-- ==== Sys2Proof/Machine/StartSteps.lean ====
section
/-! DEFINITION. Meanings of the start steps ST02 to ST19, their timeouts and late retries (R131 to R149, R194, R217, R234,
R235, R269, R294, R372, R396, R460). A completion acts while its step runs and within its budget; otherwise the command has
no effect (log entry 3). -/

namespace Sys2Proof.Machine

/-! ### What the defaults of the record in force give -/

/-- An entry of outing key 6. -/
def defaultOf (s : State) (k : Nat) : Option Cbor := (cborTree s.start.outing.defaultsItem).bind fun t => t.key k

/-- The byte strings of an array. -/
def Cbor.strings : Cbor → List (List Byte)
  | .arr _ _ l => l.filterMap Cbor.bytes?
  | _ => []

/-- The byte strings of an array within a map of outing key 6. -/
def defaultList (s : State) (k sub : Nat) : List (List Byte) :=
  (((defaultOf s k).bind fun c => c.key sub).map Cbor.strings).getD []

/-- Valtyn applies a default as it would a request of its hamper: none where it would refuse. -/
def applyDefault (body : State → Hamper → Verdict) (op : Nat) (bytes : List Byte) (s : State) : Option State :=
  match body s ⟨0, true, op, 0, 0, bytes.length, 0, 0, padTo 240 bytes⟩ with
  | .ok t _ => some t
  | _ => none

/-- Apply defaults in order until one is refused; the Boolean is whether none was. -/
def applyAll (body : State → Hamper → Verdict) (op : Nat) : List (List Byte) → State → State × Bool
  | [], s => (s, true)
  | b :: rest, s =>
    match applyDefault body op b s with
    | some t => applyAll body op rest t
    | none => (s, false)

/-- The settings that ST11 or ST15 gives a port (R234): its PORT_CONFIG default, else the hamper's own defaults with G1
(log entry 17). -/
def portDefault (s : State) (p : Fin 8) : PortCfg :=
  let items := (((defaultOf s 1).map Cbor.strings).getD []).filter fun b => fld b 0 1 == p.val && zeros (padTo 240 b) 24 240
  match (items.filterMap fun b => portSettings (padTo 240 b)).getLast? with
  | some c => c
  | none => ⟨true, 1, 1, 0, 0, 0, 0, Vector.replicate 4 0xFF, 100, 16, 100⟩

/-- The learned gear and profile of a port's step on the fast path (R143, R216). -/
def learnedPort (s : State) (step : Nat) (p : Fin 8) : Option (Nat × Nat) :=
  if s.start.safePath then none
  else match s.start.learned.find? fun e => e.step = step ∧ e.inst = p.val with
    | some e =>
      let g := e.params.toNat % 256
      let f := e.params.toNat / 256 % 256
      if 1 ≤ g ∧ g ≤ 5 ∧ (f = 1 ∨ f = 2) then some (g, f) else none
    | none => none

/-- ST11 or ST15 begins on a port (R208, R216, R217, R234). -/
def startPort (step : Nat) (p : Fin 8) (route : Nat) (s : State) : State :=
  let c := portDefault s p
  let l := if route = 1 then none else learnedPort s step p
  let c := match l with
    | some (_, f) => { c with profile := f }
    | none => c
  let gear := match l with
    | some (g, _) => g
    | none => if route = 1 ∨ s.start.safePath then gearOne else c.gear
  if c.enable then acquire p c gear (s.modPort p fun x => x.withTask .start)
  else s.modPort p fun x => { x with cfg := c }

/-! ### A step begins -/

/-- What a step does as it begins. -/
def stepEffect (step inst route : Nat) (s : State) : State :=
  if step = 8 ∨ step = 9 then
    (match fin? 2 inst with
      | some p => openPath p s
      | none => s)
  else if step = 11 ∨ step = 15 then
    (match fin? 8 inst with
      | some p => startPort step p route s
      | none => s)
  else s

/-- Run `f`, and then what every step that began in it does. -/
def withEffects (f : State → State) (s : State) : State :=
  let t := f s
  t.start.steps.foldl (fun (u : State) (r : StepRec) =>
    match r.status with
    | .running route _ =>
      if stepRunning s r.step r.inst = stepRunning t r.step r.inst then u else stepEffect r.step r.inst route u
    | _ => u) t

/-- CAR_WAKE_DEBOUNCE_EXPIRY (R131, R133). -/
def execCarWakeDebounceExpiry (dt : Nat) (s : State) : Answer := .next (withEffects carWakeTaken (advance dt s))

/-! ### A step ends -/

/-- The step runs and is within its budget; the route. -/
def inBudget (s : State) (step inst : Nat) : Option Nat :=
  match stepRunning s step inst with
  | some (route, t) => if mainRuns s ∧ s.elapsed ≤ t + ticksMs (budget step route) then some route else none
  | none => none

/-- EARLY becomes UNCHECKED where no early picture comes (R164, R140). -/
def noPicture (p : Fin 2) (s : State) : State :=
  s.modPath p fun x => { x with mode := if x.mode = .early then .unchecked else x.mode }

/-- Both slots have failed: ROM recovery (R140, R149). -/
def enterRecovery (s : State) : State :=
  post 0x9009 wide wide (s.modStart fun a => { a with core := .recovery, major := 0, minor := 0 })

/-- Change the present start's bank header. -/
def modBank (g : Bank → Bank) (s : State) : State :=
  s.modMram fun m => { m with banks := vmod m.banks (bankOf s.start.number) fun b => b.map g }

/-! ### ST05 -/

/-- The defaults of trigger outputs and cross lines (R294). -/
def applyTriggerDefaults (s : State) : State :=
  let one (body : State → Hamper → Verdict) (op : Nat) (s : State) (b : List Byte) : State :=
    match applyDefault body op b s with
    | some t => t
    | none => post 0x3210 wide (fld b 0 1) s
  let s := (defaultList s 3 4).foldl (one trigConfigBody 0x0320) s
  (defaultList s 3 5).foldl (one xtrConfigBody 0x0321) s

/-- The Weir defaults (R396): an entry that Valtyn would refuse is logged, and its default stays. -/
def applyWeirDefaults (s : State) : State :=
  let c := defaultOf s 7
  let s := match (c.bind fun c => c.key 1).bind Cbor.nat? with
    | some n =>
      if n ≤ 8192 ∧ n % 4 = 0 then s.modWeir fun w => { w with grantKib := n } else post 0x6010 wide wide s
    | none => s
  let one (k : Nat) (body : State → Hamper → Verdict) (op : Nat) (s : State) : State :=
    match (c.bind fun c => c.key k).bind Cbor.bytes? with
    | some b => (match applyDefault body op b s with
      | some t => t
      | none => post 0x6010 wide wide s)
    | none => s
  one 3 weirScrubBody 0x0704 (one 2 weirShedOrderBody 0x0702 s)

/-- What another function than the guardian owner has loaded into the guardian does not stay (R19, R22). -/
def dropGuardLoads (s : State) : State :=
  s.modGuard fun g => { g with
    nextCfg := none, templates := Guard.reset.templates, loading := []
    paths := g.paths.map fun x => { x with nextSet := none, nextRefs := [], refs := GPath.reset.refs, loading := [] } }

/-- The guardian's part of the record (R193, R194, R203, R205, R207): what its owner has loaded by hamper in this start stays over
it. -/
def applyGuardDefaults (s : State) : State :=
  let o := s.start.outing
  let lay := cborTree o.layoutItem
  let refs := cborTree o.refsItem
  let set16 (k : Nat) : Option (BitVec 128) :=
    ((lay.bind fun c => c.key k).bind Cbor.bytes?).map fun b => BitVec.ofNat 128 (fld b 0 16)
  let powerOn := (set16 4).getD allOn
  let s := s.modGuard fun g => { g with
    cfg := ((((lay.bind fun c => c.key 6).bind Cbor.bytes?).bind fun b => parseGuardCfg (padTo 240 b))).getD GuardCfg.reset
    powerOn := powerOn
    lossSet := (set16 5).getD powerOn
    waiting := BitVec.ofNat 32 (((lay.bind fun c => c.key 3).bind Cbor.nat?).getD 0)
    templates := match ((cborTree o.chimeItem).bind Cbor.bytes?).bind parseTemplateBlob with
      | some l => Vector.ofFn fun i => g.templates[i] <|> l[i.val]?
      | none => g.templates }
  (allFin 2).foldl (fun (s : State) (p : Fin 2) =>
    match ((refs.bind fun c => c.key (1 + p.val)).bind Cbor.bytes?).bind parseRegions with
    | some rs =>
      let (id, s) := draw s
      s.modPath p fun x => { x with set := ⟨BitVec.ofNat 32 id, rs⟩ }
    | none => s) s

/-- The end of ST05: the record of a copy, or the built-in one, is in force (R69, R120, R132, R140, R155, R380, R381). -/
def applyOuting (copy : Option (Fin 2)) (o : Outing) (s : State) : State :=
  let container := match copy with
    | some c => (s.mram.copies[c]).take (16 + fld (s.mram.copies[c]) 8 4)
    | none => []
  let plan := (((cborTree o.planItem).bind Cbor.bytes?)).getD []
  let s := extend 4 2 (o.refsItem ++ o.chimeItem) (extend 3 2 plan (extend 2 2 container s))
  let s := if guardOwner s = o.guardianOwner then s else dropGuardLoads s
  let s := { s with plan := if copy.isSome then planOf plan else Plan.reset }
  let s := s.modStart fun a => { a with outing := { o with copy := copy } }
  let s := s.modWeir fun w => { w with
    fixedFlows := true, sAllow := BitVec.ofNat 16 (1 ||| 2 ^ o.guardianOwner.val) }
  let s := match ((cborTree o.fantailItem).bind Cbor.bytes?).bind fun b => fantailSettings (padTo 240 b) with
    | some c => s.modFantail (applyFantail c s.elapsed)
    | none => s
  let s := applyTriggerDefaults (applyWeirDefaults (applyGuardDefaults s))
  modBank (fun b => { b with outingCopy := (copy.map Fin.val).getD 0xFF })
    (s.modPower fun p => { p with wakeOnXtr0 := o.wakeOnXtr0 })

/-! ### Failures -/

/-- The learned state and the path of the start, and the header and learned block of its bank (R141, R142, R144, R145). -/
def foldApplies (learned : List Learned) (fast : Bool) (s : State) : State :=
  let s := if fast then s else post 0x8006 wide wide s
  let s := s.modStart fun a => { a with learned := learned, safePath := !fast }
  (modBank (fun b => { b with
    path := b2n !fast, fwSlot := s.start.runningSlot, major := s.start.major, minor := s.start.minor, learned := learned
    headerGood := true, learnedGood := true }) s).modMram fun m => { m with clearAlternate := [] }

/-- The result of a step's final failure (R140). -/
def finalFailure (step inst : Nat) (s : State) : State :=
  match step with
  | 2 => enterRecovery s
  | 4 => foldApplies [] false s
  | 5 => applyOuting none Outing.builtIn s
  | 6 => noPicture 1 (noPicture 0 s)
  | 8 | 9 => (match fin? 2 inst with
    | some p => holdPath p s
    | none => s)
  | 10 => (match fin? 2 inst with
    | some p => noPicture p s
    | none => s)
  | 14 => s.modWeir fun w => { w with store := .unavailable }
  | _ => s

/-- ST02 fails within ST03's alternate (R143): the other slot is not intact. -/
def checkFails (s : State) : State :=
  match stepRunning s 2 noInst with
  | some (route, _) => setStep 2 noInst .failed (routeFails 2 noInst route 0 s)
  | none => s

/-- ST03 fails on its route (R135 to R137, R140): after the primary the start goes back to ST02 on the other slot, and after
a learned alternate the primary runs on the first. Both failed, the control core enters ROM recovery. -/
def valtynFails (route cause : Nat) (s : State) : State :=
  let s := routeFails 3 noInst route cause (checkFails s)
  if route = 0 ∧ ¬ s.start.otherTried then startAgain s
  else if route = 1 ∧ ¬ routeFailed s 3 noInst 0 then
    runStep 3 noInst 0 (s.modStart fun a => { a with trySlot := 1 - a.trySlot })
  else enterRecovery (post 0x8003 wide 3 (setStep 3 noInst .failed s))

/-- The next late retry begins (R138): one at a time, in ascending order, once start_done is set. -/
def nextRetry (s : State) : State :=
  if s.start.startDone ∧ ¬ s.start.steps.any (fun r => match r.status with
      | .running _ _ => true
      | _ => false) then
    match s.start.retries with
    | (step, inst) :: rest => runStep step inst 2 (s.modStart fun a => { a with retries := rest })
    | [] => s
  else s

/-- The slot or the copy that a late retry of ST02 or ST05 checks (R138, R143). -/
def retryDetail (s : State) (step : Nat) : Nat :=
  if step = 2 then s.mram.identity.activeSlot else if step = 5 then s.mram.identity.activeCopy else 0

/-- A late retry ends (R138). -/
def retryEnds (step inst : Nat) (ok : Bool) (cause detail : Nat) (s : State) : State :=
  let s := jot (if ok then 2 else 3) step inst 2 (stepUs s step inst) cause (if ok then detail else retryDetail s step) s
  nextRetry (setStep step inst (if ok then .done else .failed) s)

/-- A running step fails on its route (R136, R137, R140). -/
def failStep (step inst cause : Nat) (s : State) : State :=
  match stepRunning s step inst with
  | none => s
  | some (route, _) =>
    if route = 2 then
      retryEnds step inst false cause 0 (if cause = 0x8002 then post 0x8002 wide step s else s)
    else if step = 3 then valtynFails route cause s
    else if step = 2 ∧ (stepRunning s 3 noInst).isSome then valtynFails 1 0 s
    else
      let s := stepFailed step inst cause (if (step = 8 ∨ step = 9) ∧ route = 0 then post 0x4120 wide inst s else s)
      if stepStatus s step inst ≠ some .failed then s
      else
        let s := finalFailure step inst s
        if s.start.core = .recovery then s else beginReady s

/-- A running step is DONE: its block's door is open (R135). -/
def doneStep (step inst detail : Nat) (s : State) : State :=
  (stepDone step inst detail s).modStart fun a => { a with closed := a.closed.filter (· != (step, inst)) }

/-- The result of a step: `good` applies a success. -/
def finish (step inst detail : Nat) (res : Option State) (s : State) : State :=
  match inBudget s step inst with
  | some 2 => (match res with
    | some t => retryEnds step inst true 0 detail (t.modStart fun a => { a with closed := a.closed.filter (· != (step, inst)) })
    | none => withEffects (failStep step inst 0) s)
  | some _ => withEffects (fun s => match res with
    | some t => doneStep step inst detail t
    | none => failStep step inst 0 s) s
  | none => s

/-! ### ST02 to ST05 -/

/-- ST02 (R135, R148, R155); within ST03's alternate the Valtyn section is measured next. -/
def slotCheckEnds (s : State) : State :=
  match inBudget s 2 noInst with
  | none | some 2 => s
  | some _ =>
    let slot := s.start.trySlot
    let image := (s.mram.slots[slot]).image
    if intact image then
      let t := withEffects (doneStep 2 noInst slot) (extend 0 0 (loaderBytes image) s)
      if (stepRunning s 3 noInst).isSome then measureValtyn t else t
    else withEffects (failStep 2 noInst 0) s

/-- SLOT_CHECK (R135, R148). -/
def execSlotCheck (dt : Nat) (s : State) : Answer := .next (slotCheckEnds (advance dt s))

What you should do - When you reach the line containing "let refs := cborTree o.refsItem" in the data above, start copying exactly, and stop after the line containing "none => s) s".

Problem solution -
  let refs := cborTree o.refsItem
  let set16 (k : Nat) : Option (BitVec 128) :=
    ((lay.bind fun c => c.key k).bind Cbor.bytes?).map fun b => BitVec.ofNat 128 (fld b 0 16)
  let powerOn := (set16 4).getD allOn
  let s := s.modGuard fun g => { g with
    cfg := ((((lay.bind fun c => c.key 6).bind Cbor.bytes?).bind fun b => parseGuardCfg (padTo 240 b))).getD GuardCfg.reset
    powerOn := powerOn
    lossSet := (set16 5).getD powerOn
    waiting := BitVec.ofNat 32 (((lay.bind fun c => c.key 3).bind Cbor.nat?).getD 0)
    templates := match ((cborTree o.chimeItem).bind Cbor.bytes?).bind parseTemplateBlob with
      | some l => Vector.ofFn fun i => g.templates[i] <|> l[i.val]?
      | none => g.templates }
  (allFin 2).foldl (fun (s : State) (p : Fin 2) =>
    match ((refs.bind fun c => c.key (1 + p.val)).bind Cbor.bytes?).bind parseRegions with
    | some rs =>
      let (id, s) := draw s
      s.modPath p fun x => { x with set := ⟨BitVec.ofNat 32 id, rs⟩ }
    | none => s) s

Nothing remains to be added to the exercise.